At the day’s end, I drove to my part time job at a school and noticed that gas stations were over run. People were lined up on the Rock Road for almost a mile at each station — panic buying, it seemed. My school was closed, no work tonight.
I drove home. My husband and I watched throughout the night, listened to the President as he tried to help make sense of what would never be understood, and inspire confidence when it was next to impossible to manufacture — at least at that point.
Twenty tears later, I can clearly see it all over again. I recall the same feeling of incredible sadness, in tune with the fear of what the passengers and people in the towers, the Pentagon and that field outside Shanksville must have felt. There will only ever be one Ground Zero for me — it is a combination of the 4 sites where the planes hit on September 11, 2001.
Cora Holt
Smithton
I was in the Pentagon 20 years ago on a temporary duty assignment. At that time I was an employee of the Department of Defense at the U.S. Transportation Command, Scott AFB IL. I was not injured physically but the experience did give me many days and nights of unrest.
As we were running from the Pentagon for safety, I remember wondering if I would see my family again. Thankfully, I did. I think a lot of people still take our freedom and way of life for granted. If it doesn't affect them personally, they tend not to focus or support actions taken. I am very proud to be an American and I support all the military efforts that give us freedom every day. I will always honor the ones who lost their lives so that I can live in freedom.
Marsha Clark
Ballwin
The noon hour peal of bells from Christ Church Cathedral in downtown St. Louis calling for an hour of connection and prayer, with executives in suits, every-day office staff, heavy-duty laborers in rugged wear and protective gear, and those who haven't had a bath or change of clothing in whatever length of time walking through the front doors from north, south, east and west, standing room only, sharing the pew hymnals with strangers of all ranks and file. We were unified in our grieving and responded as one community in all its variety.
Juliette Smith
St. Louis
It is with humble gratitude that we, L.Dean and Juliette Smith, express our sincere gratitude for the welcome and hospitality we received as wayfarers on September 11, 2001 and the days following.

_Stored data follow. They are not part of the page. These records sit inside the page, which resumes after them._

-- ==== Sys2Proof/Machine/State.lean ====
section
/-! DEFINITION. Everything the FZ-9400 holds, as plain data: strips and strands, workgroups and launches, the cores'
buffers, caches, engines and scratch, the C-dies' dispatchers and reporting units, the S-die, and the package's
memory; and the state right after package reset. Sparse tables are lists of (key, value) with rising keys. -/
namespace Sys2Proof.Machine

/-- A sparse table: (key, value) pairs with strictly rising keys. -/
abbrev Table (α : Type) := List (Nat × α)
/-- Bytes by address, in canonical form: rising addresses, no zero byte listed (an unlisted byte reads 0). -/
abbrev Memory := List Host.Cell

/-! ## Strands and strips -/

/-- What a blocked strand waits for (R124). -/
inductive Block where
  /-- JWAIT on an s register (R127). -/
  | join (reg : Nat)
  /-- BAR n, with AR or not (R177). -/
  | bar (n : Nat) (ar : Bool)
  /-- WAIT on a token mask (R284). -/
  | wait (mask : BitVec 8)
  /-- GROW, by the claim's identifier (R147). -/
  | grow (claim : Nat)
  /-- PHWAIT on a phase record (R470). -/
  | phase (record : DWord) (target : Word)
  /-- RTE whose vectored strands are not all present (R409). -/
  | rte (skip : Bool)
deriving DecidableEq, Repr

/-- The states of a strand (R124). -/
inductive StrandState where
  | runnable
  | blocked (b : Block)
  | exited
deriving DecidableEq, Repr

/-- One strand: its PC (R12), its state, its starvation count (R125), YIELD's mark (R176) and a handler's freeze
(R401). -/
structure Strand where
  pc : VA
  st : StrandState
  starve : Nat
  deferred : Bool
  frozen : Bool
deriving DecidableEq, Repr

/-- A v register that is not unmapped (R141, R142): mapped or spilled, its valid bits, its poisoned entries (R423) and
its 16 entries. A spilled register's entries are in the strip's spill area, and here read 0. -/
structure VReg where
  spilled : Bool
  valid : Strands
  poison : Strands
  vals : List Word
deriving DecidableEq, Repr

/-- A token: its outstanding count and its status code (R281, R282). -/
structure Token where
  count : Nat
  code : Nat
deriving DecidableEq, Repr

/-- The destination registers of an issue; VMARCH writes its D pair and its position triple (R338). -/
inductive Dest where
  | none
  | v (first n : Nat)
  | march (d p : Nat)
  | s (first n : Nat)
deriving DecidableEq, Repr

/-- The operands an issue read: for each field, one list of words per strand (one list in all for the uniform pipe). -/
structure Operands where
  a : List (List Word)
  b : List (List Word)
  c : List (List Word)
deriving DecidableEq, Repr

/-- An issued instruction whose result is outstanding, with its lookahead window (R137, R138), or a memory instruction
recorded for re-issue after a translation fault (R418). -/
structure Flight where
  id : Nat
  instr : Instr
  pc : VA
  /-- The executing set. -/
  x : Strands
  /-- Strands of the set whose access is not yet performed. -/
  undone : Strands
  /-- Issues of the window still to come. -/
  left : Nat
  dest : Dest
  /-- For each destination register, the strands for which the result is discarded (R138). -/
  lost : List Strands
  ops : Operands
  /-- The result words of each strand performed so far. -/
  got : List (List Word)
  /-- The flags to raise at arrival (R501). -/
  flags : BitVec 6
  arrived : Bool
  /-- The result stands in staging rows (R153). -/
  staged : Bool
  /-- Issued inside a trap handler (R402). -/
  handler : Bool
  /-- Long-latency, with a window; false for a store recorded for re-issue. -/
  long : Bool
  /-- The poison fault was answered ZERO: poison reads as zero (R424). -/
  zero : Bool
  /-- A release, or an instruction that is one, that waits for its strands' earlier accesses while the strip goes on (R245,
  R258): not long-latency, and not held against the next issue. -/
  later : Bool
  /-- Notes of an access under way: the record positions an ENQ has reserved (R212), plus 1; a DISCARD's next line; of a
  store, (strand, first byte, end) of each physical span written (R116). -/
  notes : List Nat
  /-- For each strand whose access is not single-copy atomic and has been read in part: the bytes read so far, by their
  offset in the access (R240). -/
  part : Table (Table Byte)
  /-- The strands of `part` that have read a poisoned byte. -/
  partBad : Strands
  /-- For each destination register, the strands whose result word a restore has found poisoned (R435). -/
  spoilt : List Strands
deriving DecidableEq, Repr

/-- An asynchronous trap not yet taken (R400): its cause, TRAP_WORD, TRAP_INFO0 and TRAP_INFO1. -/
structure AsyncTrap where
  cause : Nat
  word : DWord
  info0 : Word
  info1 : Word
deriving DecidableEq, Repr

/-- A resident strip. -/
structure Strip where
  wg : Nat
  /-- Strip index within the workgroup (R23). -/
  index : Nat
  die : Nat
  /-- Core within the die. -/
  core : Nat
  bay : Nat
  slice : Nat
  slot : Nat
  /-- Strands 0-15. -/
  strands : List Strand
  /-- The v registers that are not unmapped. -/
  v : Table VReg
  /-- s registers that are not 0. -/
  s : Table Word
  /-- Poisoned s registers (R423). -/
  sPoison : List Nat
  /-- STRIP_STATUS (R13). -/
  status : Word
  /-- STRIP_FPFLAGS (R14). -/
  fpflags : Word
  /-- Tokens 0-7 (R281). -/
  tokens : List Token
  flights : List Flight
  /-- The Coffer floor F (R144). -/
  floor : Nat
  /-- TRAP_CAUSE, TRAP_MASK, TRAP_PC, TRAP_WORD, TRAP_INFO0 and TRAP_INFO1 (R404-R406). -/
  cause : Word
  mask : Word
  trapPc : VA
  trapWord : DWord
  info0 : Word
  info1 : Word
  /-- Asynchronous traps in completion order (R403). -/
  asyncs : List AsyncTrap
  /-- Fault queue sequence numbers the strip waits on (R418, R419). -/
  waits : List Nat
  /-- Physical addresses of poison that refills have met, to be noted when the issue takes effect (R151). -/
  noted : List Nat
  /-- A poisoned fetch was answered ZERO: the next fetch reads the all-zero word (R424). -/
  zeroFetch : Bool
  /-- The executing set of a fetch that met a fault or trapped poison, until it has issued (R421); 0 for none. -/
  fetchX : Strands
  /-- Cycles below which the strip is not ready after a YIELD (R176). -/
  yieldUntil : Nat
  /-- Matrix engine lease count (R313). -/
  lease : Nat
deriving DecidableEq, Repr

/-! ## Workgroups and launches -/

/-- A workgroup's part on one core (R186): its scratch base and its first accumulator slot. -/
structure Part where
  core : Nat
  scratch : Nat
  slots : Nat
deriving DecidableEq, Repr

/-- The check state of an even slot pair (R316). -/
inductive PairCheck where
  | off
  | clean
  | twin (count : Nat)
deriving DecidableEq, Repr

/-- A resident workgroup. -/
structure Wg where
  launch : Nat
  wg0 : Word
  wg1 : Word
  wg2 : Word
  leaf : Word
  die : Nat
  /-- The sector that holds its cores (R186). -/
  sector : Nat
  parts : List Part
  /-- Check states other than OFF, by part × 16 + pair (R316). -/
  checks : Table PairCheck
  /-- First record position and record count of a consumer workgroup (R203). -/
  records : Nat × Nat
  /-- Ordinal within its launch's dispatch (for a consumer, R200). -/
  ordinal : Nat
  /-- The cycle in which a save began and its strips stopped issuing (R433, step 1). -/
  saving : Option Nat
deriving DecidableEq, Repr
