/-- FCLASS (R97): the bit of the class. -/
def Flt.cls (f : Flt) (b : Nat) : Nat :=
  match f.val b with
  | .nan true => 8
  | .nan false => 9
  | .inf true => 0
  | .inf false => 7
  | .zero true => 3
  | .zero false => 4
  | .fin s _ _ _ =>
    let sub := b / 2 ^ f.fb % 2 ^ f.eb = 0
    if s then (if sub then 2 else 1) else (if sub then 5 else 6)

/-! ## The operations of R94-R102 on patterns -/

/-- Round an exact result, with the flags raised on the way. -/
def Flt.finish (f : Flt) (x : Exact × Flags) (ops : List Exact) (rm : Nat) (satf : Bool) : Nat × Flags :=
  let (b, fl) := f.round x.1 rm satf
  (b, fl ||| x.2 ||| snanFlag ops)

def Flt.add (f : Flt) (a b rm : Nat) (satf : Bool) : Nat × Flags :=
  f.finish ((f.val a).add rm (f.val b)) [f.val a, f.val b] rm satf
def Flt.sub (f : Flt) (a b rm : Nat) (satf : Bool) : Nat × Flags :=
  f.finish ((f.val a).add rm (f.val b).negate) [f.val a, f.val b] rm satf
def Flt.mul (f : Flt) (a b rm : Nat) (satf : Bool) : Nat × Flags :=
  f.finish ((f.val a).mul (f.val b)) [f.val a, f.val b] rm satf
/-- a × b + c exactly (R44: NV for 0 × ∞ whatever the addend). -/
def fmaExact (rm : Nat) (a b c : Exact) : Exact × Flags :=
  let p := a.mul b
  let r := p.1.add rm c
  (r.1, p.2 ||| r.2)
def Flt.fma (f : Flt) (a b c rm : Nat) (satf : Bool) : Nat × Flags :=
  f.finish (fmaExact rm (f.val a) (f.val b) (f.val c)) [f.val a, f.val b, f.val c] rm satf
def Flt.div (f : Flt) (a b rm : Nat) (satf : Bool) : Nat × Flags :=
  f.finish ((f.val a).div (f.val b)) [f.val a, f.val b] rm satf
def Flt.sqrt (f : Flt) (a rm : Nat) (satf : Bool) : Nat × Flags :=
  f.finish (f.val a).sqrt [f.val a] rm satf

/-- fl32 of exact values used by the engines, flags dropped (R43, R305). -/
def fl32add (a b : Nat) : Nat := (f32.add a b 0 false).1
/-- The pattern of a value read as FP32: every NaN is the canonical one (R37, R43). -/
def fl32canon (x : Nat) : Nat := if (f32.val x).isNan then f32.qnan else x
def fl32mul (a b : Nat) : Nat := (f32.mul a b 0 false).1
def fl32sub (a b : Nat) : Nat := (f32.sub a b 0 false).1
def fl32of (x : Exact) : Nat := (f32.round x 0 false).1

/-- FRND (R98): to an integral value, no NX; the sign of a zero kept. -/
def Flt.frnd (f : Flt) (a rm : Nat) : Nat × Flags :=
  match f.val a with
  | .nan s => (f.qnan, if s then flagNV else 0)
  | .inf s => (f.inf s, 0)
  | .zero s => (f.sign s, 0)
  | .fin s m e k =>
    if 0 ≤ e then (a, 0)
    else
      let (y, _) := roundAt rm s m e k 0
      ((f.round (if y = 0 then .zero s else .fin s y 0 false) rm false).1, 0)

/-- FSCALE (R99): a × 2^b with b as I32. -/
def Flt.fscale (f : Flt) (a : Nat) (b : Int) (rm : Nat) (satf : Bool) : Nat × Flags :=
  match f.val a with
  | .nan s => (f.qnan, if s then flagNV else 0)
  | .inf s => (f.inf s, 0)
  | .zero s => (f.sign s, 0)
  | .fin s m e k => f.round (.fin s m (e + b) k) rm satf

/-- FDOT2 (R102): two products and an FP32 addend, one rounding. -/
def fdot2 (f : Flt) (a b c rm : Nat) (satf : Bool) : Nat × Flags :=
  let w := f.bits
  let x0 := f.val (a % 2 ^ w)
  let x1 := f.val (a / 2 ^ w % 2 ^ w)
  let y0 := f.val (b % 2 ^ w)
  let y1 := f.val (b / 2 ^ w % 2 ^ w)
  let z := f32.val c
  let p0 := x0.mul y0
  let p1 := x1.mul y1
  let infs := [p0.1, p1.1, z].filterMap fun t => match t with | .inf s => some s | _ => none
  let clash := infs.contains true && infs.contains false
  let sn := snanFlag [x0, x1, y0, y1, z]
  if clash then (f32.qnan, flagNV)
  else
    let r1 := p0.1.add rm p1.1
    let r2 := r1.1.add rm z
    let (bits, fl) := f32.round r2.1 rm satf
    (bits, fl ||| p0.2 ||| p1.2 ||| sn)

/-! ## Conversions (R48) -/

/-- Signed integer types by code: I32 I64 I16 I8 I4 are the even ones (R33). -/
def intSigned (t : Nat) : Bool := t % 2 == 0
/-- The value of the low bits of a register in integer type `t` (R34). -/
def intVal (t x : Nat) : Int :=
  let n := intBits t
  if intSigned t then signedOf n x else ((x % 2 ^ n : Nat) : Int)
/-- The range of an integer type (R33). -/
def intMin (t : Nat) : Int := if intSigned t then -((2 ^ (intBits t - 1) : Nat) : Int) else 0
def intMax (t : Nat) : Int :=
  if intSigned t then ((2 ^ (intBits t - 1) : Nat) : Int) - 1 else ((2 ^ intBits t : Nat) : Int) - 1
/-- wrap(t, x), as the pattern written to a register: narrow results are extended to 32 bits (R34). -/
def wrapInt (t : Nat) (x : Int) : Nat :=
  let n := intBits t
  if n < 32 then wrapNat 32 (intVal t (wrapNat n x)) else wrapNat n x
/-- sat(t, x) with its SAT flag (R34, R43). -/
def satInt (t : Nat) (x : Int) : Nat × Flags :=
  let y := max (intMin t) (min x (intMax t))
  (wrapInt t y, if y = x then 0 else flagSAT)

/-- float → integer (R48). -/
def floatToInt (x : Exact) (dst rm : Nat) : Nat × Flags :=
  match x with
  | .nan _ => (0, flagNV)
  | .inf s => (wrapInt dst (if s then intMin dst else intMax dst), flagNV)
  | .zero _ => (0, 0)
  | .fin s m e k =>
    -- a value of magnitude 2^64 or more lies outside every range
    if 70 < e + m.log2 then (wrapInt dst (if s then intMin dst else intMax dst), flagNV)
    else
      let (y, inexact) := roundAt rm s m e k 0
      let v : Int := if s then -(y : Int) else y
      if v < intMin dst then (wrapInt dst (intMin dst), flagNV)
      else if intMax dst < v then (wrapInt dst (intMax dst), flagNV)
      else (wrapInt dst v, if inexact then flagNX else 0)

/-- One conversion of R48 between type codes. -/
def convert (src dst b rm : Nat) (satf : Bool) : Nat × Flags :=
  if src < 8 || src = 14 || src = 15 then
    let v := intVal src b
    if dst < 8 then
      if exactConv src dst then (wrapInt dst v, 0) else if satf then satInt dst v else (wrapInt dst v, 0)
    else (fltOf dst).round (.ofInt v 0) rm satf
  else
    let x := (fltOf src).val b
    if dst < 8 then floatToInt x dst rm
    else
      let (y, fl) := (fltOf dst).round x rm satf
      (y, fl ||| snanFlag [x])

/-- CVTXP (R106): x × 2^c, one rounding. -/
def convertScaled (src dst b : Nat) (c : Int) (rm : Nat) (satf : Bool) : Nat × Flags :=
  let x := (fltOf src).val b
  let y := match x with
    | .fin s m e k => .fin s m (e + c) k
    | y => y
  let (r, fl) := (fltOf dst).round y rm satf
  (r, fl ||| snanFlag [x])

The two of us had attended the early September wedding of two good friends in France. On the morning of September 11, we were aboard TWA flight 819, a direct flight home to St. Louis. By late morning, we were over the middle of the Atlantic Ocean, when suddenly the pilot announced that the New York airport had closed down. Our first reaction was to say to ourselves that this was no concern to the two of us, in as much we were on board a direct flight to St. Louis. Even the fact that a solemn-faced copilot walked by silently checking the rows of seating passengers did not seem noteworthy. Nor did the fact that our flight had been diverted to land in Gander, Canada. Bad weather or mechanical difficulties now and then caused such diversions.
Of course the copilot resolutely avoided releasing any information. And so we landed in Gander joining almost 50 other airplanes parked together on the tarmac, along with all parts of the world and all parked together along with all our fellow passengers we were confined to our aircraft and until it was our turn to proceed into an airport building. Supper had been prepared for us! After supper, each group of fellow flight passengers was kept together and led to a space of its own, hastily made ready: in a gymnasium a bowling alley, a community center or a Masonic center (that was our destination and still other spaces). It was from the TV that evening that we learned about the terrible disaster that was the reason for our diversion to Gander.
Why Gander? This town of 10,000 had always been a key midpoint for World War II flights between the United State and Europe. Add to this the fact that Gander had just recently conducted realistic and through drills to train first responders for aircraft disasters. As a result Gander has been considered a good candidate for the sudden arrival of 6,000 guests.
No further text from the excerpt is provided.